‘It is a truth universally acknowledged that a young man in possession of a good fortune must be in want of a good … garden!’

Now whilst I pay due homage to Jane Austin for the opening lines to her novel Pride and Prejudice just think of what a success the book would have been with my much improved version. My creativity does not stop there, oh no! I think that Moby Dick would have been a much bigger hit if the fist line written by Herman Melville could have been ‘Call me a taxi I get very sea sick indeed’ When Vladimir Nabokov was creating Lolita he should have written ‘Lolita, light of my life, fire of my loins would you water the petunias please?’ Much better I think and surely there would have been more laughs if Ralph Ellison had written ‘I am an invisible man but why when I ring for an appointment do people say they can’t see me’ Do you see that is a real rib-tickler. I certainly think that when Joseph Hellier was writing Catch 22 his first line should have been ‘It was love at first site a perfectly flat, green, straight lined lawn with well tended herbaceous borders’ an absolute guaranteed hit!

Surely Robert Graves I Claudius would benefit from my improvement of ‘I Tiberius Claudius Drusus Nero Germanicus have noticed that the grass of the Roman Empire is very long and I can’t start that blooming lawnmower again’ Can you imagine The Great Gatsby starting ‘In my younger and more vulnerable years my father gave me some advice, he said never become a gardener lad there’s no brass in it’

Topically though what if George Orwell had actually started his novel 1984 ‘It was a bright cold day in April and the clocks were striking thirteen so I thought I would just stay in bed and wait until things cheered up a bit’
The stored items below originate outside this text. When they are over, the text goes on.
theorem actRow_keeps {a : State} {x0 x1 x2 x3 x4 x5 x6 x7 x8} : KeepsX a (actRow x0 x1 x2 x3 x4 x5 x6 x7 x8) := by
  delta actRow
  refine KeepsX.ite (fun _ => ?_) (fun _ => ?_)
  · split
    · extract_lets -merge +onlyGivenNames l2_0
      clear_value l2_0
      refine KeepsX.bind ?_ fun _ => ?_
      · refine mapX_keeps ?_
        intro _
        split
        · exact KeepsX.pure _
        · refine tapVal_keeps
      refine KeepsX.bind ?_ fun _ => ?_
      · split
        · refine KeepsX.bind ?_ fun _ => ?_
          · refine tapScale_keeps
          exact KeepsX.pure _
        · exact KeepsX.pure _
      exact KeepsX.pure _
  extract_lets -merge +onlyGivenNames l17_0
  clear_value l17_0
  refine KeepsX.bind ?_ fun _ => ?_
  · refine peekX_keeps
  refine KeepsX.bind ?_ fun _ => ?_
  · refine mapX_keeps ?_
    intro _
    extract_lets -merge +onlyGivenNames l24_0 l24_1
    clear_value l24_0
    subst l24_1
    try dsimp -zeta -zetaHave -zetaUnused -iota -proj only
    refine KeepsX.ite (fun _ => ?_) (fun _ => ?_)
    · exact KeepsX.pure _
    refine KeepsX.ite (fun _ => ?_) (fun _ => ?_)
    · refine KeepsX.bind ?_ fun _ => ?_
      · refine elemCode_keeps
      exact KeepsX.pure _
    refine KeepsX.bind ?_ fun _ => ?_
    · refine elemCode_keeps
    exact KeepsX.pure _
  extract_lets -merge +onlyGivenNames l37_0
  subst l37_0
  try dsimp -zeta -zetaHave -zetaUnused -iota -proj only
  refine KeepsX.ite (fun _ => ?_) (fun _ => ?_)
  · refine KeepsX.bind ?_ fun _ => ?_
    · exact KeepsX.pure _
    exact KeepsX.pure _
  refine KeepsX.bind ?_ fun _ => ?_
  · refine scaleOf_keeps
  refine KeepsX.bind ?_ fun _ => ?_
  · exact KeepsX.pure _
  exact KeepsX.pure _

theorem wtCol_keeps {a : State} {x0 x1 x2 x3 x4 x5} : KeepsX a (wtCol x0 x1 x2 x3 x4 x5) := by
  delta wtCol
  refine KeepsX.bind ?_ fun _ => ?_
  · refine peekX_keeps
  extract_lets -merge +onlyGivenNames l2_0 l2_1 l2_2
  clear_value l2_0
  clear_value l2_1
  subst l2_2
  try dsimp -zeta -zetaHave -zetaUnused -iota -proj only
  refine KeepsX.ite (fun _ => ?_) (fun _ => ?_)
  · refine KeepsX.bind ?_ fun _ => ?_
    · refine mapX_keeps ?_
      intro _
      split
      · exact KeepsX.pure _
      · refine KeepsX.bind ?_ fun _ => ?_
        · refine elemCode_keeps
        exact KeepsX.pure _
    refine KeepsX.bind ?_ fun _ => ?_
    · split
      · refine KeepsX.bind ?_ fun _ => ?_
        · refine scaleOf_keeps
        exact KeepsX.pure _
      · exact KeepsX.pure _
    exact KeepsX.pure _
  refine KeepsX.bind ?_ fun _ => ?_
  · refine mapX_keeps ?_
    intro _
    extract_lets -merge +onlyGivenNames l26_0
    clear_value l26_0
    refine KeepsX.ite (fun _ => ?_) (fun _ => ?_)
    · exact KeepsX.pure _
    refine KeepsX.ite (fun _ => ?_) (fun _ => ?_)
    · refine KeepsX.bind ?_ fun _ => ?_
      · refine elemCode_keeps
      exact KeepsX.pure _
    refine KeepsX.bind ?_ fun _ => ?_
    · refine elemCode_keeps
    exact KeepsX.pure _
  extract_lets -merge +onlyGivenNames l37_0
  subst l37_0
  try dsimp -zeta -zetaHave -zetaUnused -iota -proj only
  refine KeepsX.ite (fun _ => ?_) (fun _ => ?_)
  · refine KeepsX.bind ?_ fun _ => ?_
    · exact KeepsX.pure _
    exact KeepsX.pure _
  refine KeepsX.bind ?_ fun _ => ?_
  · refine scaleOf_keeps
  refine KeepsX.bind ?_ fun _ => ?_
  · exact KeepsX.pure _
  exact KeepsX.pure _
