theorem vsfnBody_keeps {a : State} {x0 x1} : KeepsX a (vsfnBody x0 x1) := by
  delta vsfnBody
  extract_lets -merge +onlyGivenNames l0_0 l0_1
  clear_value l0_0
  clear_value l0_1
  refine KeepsX.bind ?_ fun _ => ?_
  · refine need_keeps
  refine KeepsX.bind ?_ fun _ => ?_
  · refine axisOk_keeps
  refine KeepsX.bind ?_ fun _ => ?_
  · refine tdArg_keeps
  refine KeepsX.bind ?_ fun _ => ?_
  · refine tdArg_keeps
  refine KeepsX.bind ?_ fun _ => ?_
  · refine need_keeps
  refine KeepsX.bind ?_ fun _ => ?_
  · refine need_keeps
  refine KeepsX.bind ?_ fun _ => ?_
  · refine need_keeps
  refine KeepsX.bind ?_ fun _ => ?_
  · refine needSpan_keeps
  refine KeepsX.bind ?_ fun _ => ?_
  · refine needSpan_keeps
  refine KeepsX.ite (fun _ => ?_) (fun _ => ?_)
  · refine eachX_keeps ?_
    intro _
    refine KeepsX.bind ?_ fun _ => ?_
    · refine rowVals_keeps
    refine KeepsX.bind ?_ fun _ => ?_
    · refine num_keeps
    refine putRow_keeps
  refine KeepsX.bind ?_ fun _ => ?_
  · refine tensorVals_keeps
  refine KeepsX.bind ?_ fun _ => ?_
  · refine num_keeps
  refine eachX_keeps ?_
  intro _
  refine putRow_keeps

theorem doVsfn_keeps {a : State} {x0 s} (h : Keeps a s) : Keeps a (doVsfn x0 s) := by
  delta doVsfn
  refine vecIssue_keeps ?_ ?_
  · assumption
  intro _
  refine vsfnBody_keeps

theorem vnormBody_keeps {a : State} {x0 x1} : KeepsX a (vnormBody x0 x1) := by
  delta vnormBody
  extract_lets -merge +onlyGivenNames l0_0 l0_1
  clear_value l0_0
  clear_value l0_1
  refine KeepsX.bind ?_ fun _ => ?_
  · refine need_keeps
  refine KeepsX.bind ?_ fun _ => ?_
  · refine axisOk_keeps
  refine KeepsX.bind ?_ fun _ => ?_
  · refine tdArg_keeps
  refine KeepsX.bind ?_ fun _ => ?_
  · refine tdArg_keeps
  refine KeepsX.bind ?_ fun _ => ?_
  · refine tdArg_keeps
  extract_lets -merge +onlyGivenNames l13_0
  subst l13_0
  try dsimp -zeta -zetaHave -zetaUnused -iota -proj only
  refine KeepsX.ite (fun _ => ?_) (fun _ => ?_)
  · refine KeepsX.bind ?_ fun _ => ?_
    · refine tdArg_keeps
    extract_lets -merge +onlyGivenNames l19_0
    clear_value l19_0
    refine KeepsX.bind ?_ fun _ => ?_
    · refine need_keeps
    refine KeepsX.bind ?_ fun _ => ?_
    · refine need_keeps
    refine KeepsX.bind ?_ fun _ => ?_
    · refine need_keeps
    refine KeepsX.bind ?_ fun _ => ?_
    · refine needSpan_keeps
    refine KeepsX.bind ?_ fun _ => ?_
    · refine eachX_keeps ?_
      intro _
      refine needSpan_keeps
    refine KeepsX.bind ?_ fun _ => ?_
    · refine peekX_keeps
    refine KeepsX.bind ?_ fun _ => ?_
    · refine tensorVals_keeps
    refine KeepsX.bind ?_ fun _ => ?_
    · refine tensorVals_keeps
    extract_lets -merge +onlyGivenNames l39_0
    subst l39_0
    try dsimp -zeta -zetaHave -zetaUnused -iota -proj only
    refine KeepsX.ite (fun _ => ?_) (fun _ => ?_)
    · refine KeepsX.bind ?_ fun _ => ?_
      · refine tensorVals_keeps
      refine KeepsX.bind ?_ fun _ => ?_
      · refine num_keeps
      refine eachX_keeps ?_
      intro _
      refine putRow_keeps
    refine KeepsX.bind ?_ fun _ => ?_
    · exact KeepsX.pure _
    refine KeepsX.bind ?_ fun _ => ?_
    · refine num_keeps
    refine eachX_keeps ?_
    intro _
    refine putRow_keeps
  refine KeepsX.bind ?_ fun _ => ?_
  · exact KeepsX.pure _
  extract_lets -merge +onlyGivenNames l59_0
  clear_value l59_0
  refine KeepsX.bind ?_ fun _ => ?_
  · refine need_keeps
  refine KeepsX.bind ?_ fun _ => ?_
  · refine need_keeps
  refine KeepsX.bind ?_ fun _ => ?_
  · refine need_keeps
  refine KeepsX.bind ?_ fun _ => ?_
  · refine needSpan_keeps
  refine KeepsX.bind ?_ fun _ => ?_
  · refine eachX_keeps ?_
    intro _
    refine needSpan_keeps
  refine KeepsX.bind ?_ fun _ => ?_
  · refine peekX_keeps
  refine KeepsX.bind ?_ fun _ => ?_
  · refine tensorVals_keeps
  refine KeepsX.bind ?_ fun _ => ?_
  · refine tensorVals_keeps
  extract_lets -merge +onlyGivenNames l79_0
  subst l79_0
  try dsimp -zeta -zetaHave -zetaUnused -iota -proj only
  refine KeepsX.ite (fun _ => ?_) (fun _ => ?_)
  · refine KeepsX.bind ?_ fun _ => ?_
    · refine tensorVals_keeps
    refine KeepsX.bind ?_ fun _ => ?_
    · refine num_keeps
    refine eachX_keeps ?_
    intro _
    refine putRow_keeps
  refine KeepsX.bind ?_ fun _ => ?_
  · exact KeepsX.pure _
  refine KeepsX.bind ?_ fun _ => ?_
  · refine num_keeps
  refine eachX_keeps ?_
  intro _
  refine putRow_keeps

theorem doVnorm_keeps {a : State} {x0 s} (h : Keeps a s) : Keeps a (doVnorm x0 s) := by
  delta doVnorm
  refine vecIssue_keeps ?_ ?_
  · assumption
  intro _
  refine vnormBody_keeps

theorem srRetire_keeps {a : State} {x0} : KeepsX a (srRetire x0) := by
  delta srRetire
  refine actX_keeps ?_
  intro _ _
  refine modCore_keeps ?_
  assumption

theorem vcvtBody_keeps {a : State} {x0 x1} : KeepsX a (vcvtBody x0 x1) := by
  delta vcvtBody
  refine KeepsX.bind ?_ fun _ => ?_
  · refine need_keeps
  refine KeepsX.bind ?_ fun _ => ?_
  · refine axisOk_keeps
  refine KeepsX.bind ?_ fun _ => ?_
  · refine tdArg_keeps
  refine KeepsX.bind ?_ fun _ => ?_
  · refine tdArg_keeps
  refine KeepsX.bind ?_ fun _ => ?_
  · refine need_keeps
  refine KeepsX.bind ?_ fun _ => ?_
  · refine need_keeps
  refine KeepsX.bind ?_ fun _ => ?_
  · refine needSpan_keeps
  refine KeepsX.bind ?_ fun _ => ?_
  · refine needSpan_keeps
  refine KeepsX.bind ?_ fun _ => ?_
  · refine peekX_keeps
  extract_lets -merge +onlyGivenNames l18_0 l18_1
  clear_value l18_0
  subst l18_1
  try dsimp -zeta -zetaHave -zetaUnused -iota -proj only
  refine KeepsX.bind ?_ fun _ => ?_
  · refine mapX_keeps ?_
    intro _
    refine KeepsX.bind ?_ fun _ => ?_
    · refine rowVals_keeps
    exact KeepsX.pure _
  refine KeepsX.ite (fun _ => ?_) (fun _ => ?_)
  · refine KeepsX.bind ?_ fun _ => ?_
    · refine need_keeps
    refine KeepsX.bind ?_ fun _ => ?_
    · refine putFresh_keeps
    refine KeepsX.ite (fun _ => ?_) (fun _ => ?_)
    · refine srRetire_keeps
    exact KeepsX.pure _
  refine KeepsX.bind ?_ fun _ => ?_
  · refine eachX_keeps ?_
    intro _
    refine putRow_keeps
  refine KeepsX.ite (fun _ => ?_) (fun _ => ?_)
  · refine srRetire_keeps
  exact KeepsX.pure _

theorem doVcvt_keeps {a : State} {x0 s} (h : Keeps a s) : Keeps a (doVcvt x0 s) := by
  delta doVcvt
  refine vecIssue_keeps ?_ ?_
  · assumption
  intro _
  refine vcvtBody_keeps

theorem vgatherBody_keeps {a : State} {x0 x1} : KeepsX a (vgatherBody x0 x1) := by
  delta vgatherBody
  refine KeepsX.bind ?_ fun _ => ?_
  · refine need_keeps
  refine KeepsX.bind ?_ fun _ => ?_
  · refine axisOk_keeps
  refine KeepsX.bind ?_ fun _ => ?_
  · refine tdArg_keeps
  refine KeepsX.bind ?_ fun _ => ?_
  · refine tdArg_keeps
  refine KeepsX.bind ?_ fun _ => ?_
  · refine tdArg_keeps
  refine KeepsX.bind ?_ fun _ => ?_
  · refine need_keeps
  refine KeepsX.bind ?_ fun _ => ?_
  · refine need_keeps
  refine KeepsX.bind ?_ fun _ => ?_
  · refine needSpan_keeps
  refine KeepsX.bind ?_ fun _ => ?_
  · refine needSpan_keeps
  refine KeepsX.bind ?_ fun _ => ?_
  · refine needSpan_keeps
  refine KeepsX.bind ?_ fun _ => ?_
  · refine rowVals_keeps
  refine KeepsX.bind ?_ fun _ => ?_
  · refine need_keeps
  refine eachX_keeps ?_
  intro _
  refine KeepsX.bind ?_ fun _ => ?_
  · refine spaceRead_keeps
  refine spaceWrite_keeps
I am off now to continue a novel ‘Wot I Wrote’ but I guess it is time for you keen types to get to work but life would not be life without a joke so see the bottom of the list. YO!

JOBS FOR THE MONTH
Whilst it is warming up be aware of late frost in the evening and early morning
Now is the month to consider any special projects you wish to complete this year
Slugs are out and about so deal with them in your preferred way
Dead head daffodils when the blooms have faded, do remember to leave the leaves and stalks for up to six weeks after flowering to allow next year’s goodness to return to the bulb.
Water newly planted shrubs and trees well
Deal with border weeds now before they establish they will also pull out more easily
Lift and separate flowered spring bulbs to increase your display
Loosen any ties on trees etc. that have become tight through growth
Shade the greenhouse now
Cut back ivy on walls and fences
Prune flowering currants, jasmine, forsythia after flowering
Feed roses
Finish pruning roses
Repair lawn edges etc.
Moss on lawns, patios and drives may be treated now.
Sow new lawns or lay turf
Spike lawns to aid drainage and to let them breath.
Consider a top dressing of damp lawns with a generous layer of course or sharp sand and brush it in well.
Try scarifying the lawn this year to let it breathe
Apply a spring fertiliser high in nitrogen to encourage strong healthy roots.
The soil will be warming up, time to plant evergreens and hedges
Plant your hanging baskets but do not put them out until the end of May
Feed spring bulbs with a liquid feed when they have finished flowering
Watch for and deal with greenfly, black fly, etc.
Finish planting early potatoes
Plant strawberries
Sow lettuce, spinach, beetroot, broad beans, peas, turnips, radishes.
Spray fruit trees with a fungicide.
Don’t forget to feed all containers also.
It is really still too early to put in bedding plants but if you do please protect them if a frost is forecast.

What has eight arms and tells the time … a clocktopus.
They told me I had type-A blood, but it was a type-O.
I went to Wilkinson’s to get some Velcro – it was so expensive, what a rip-off!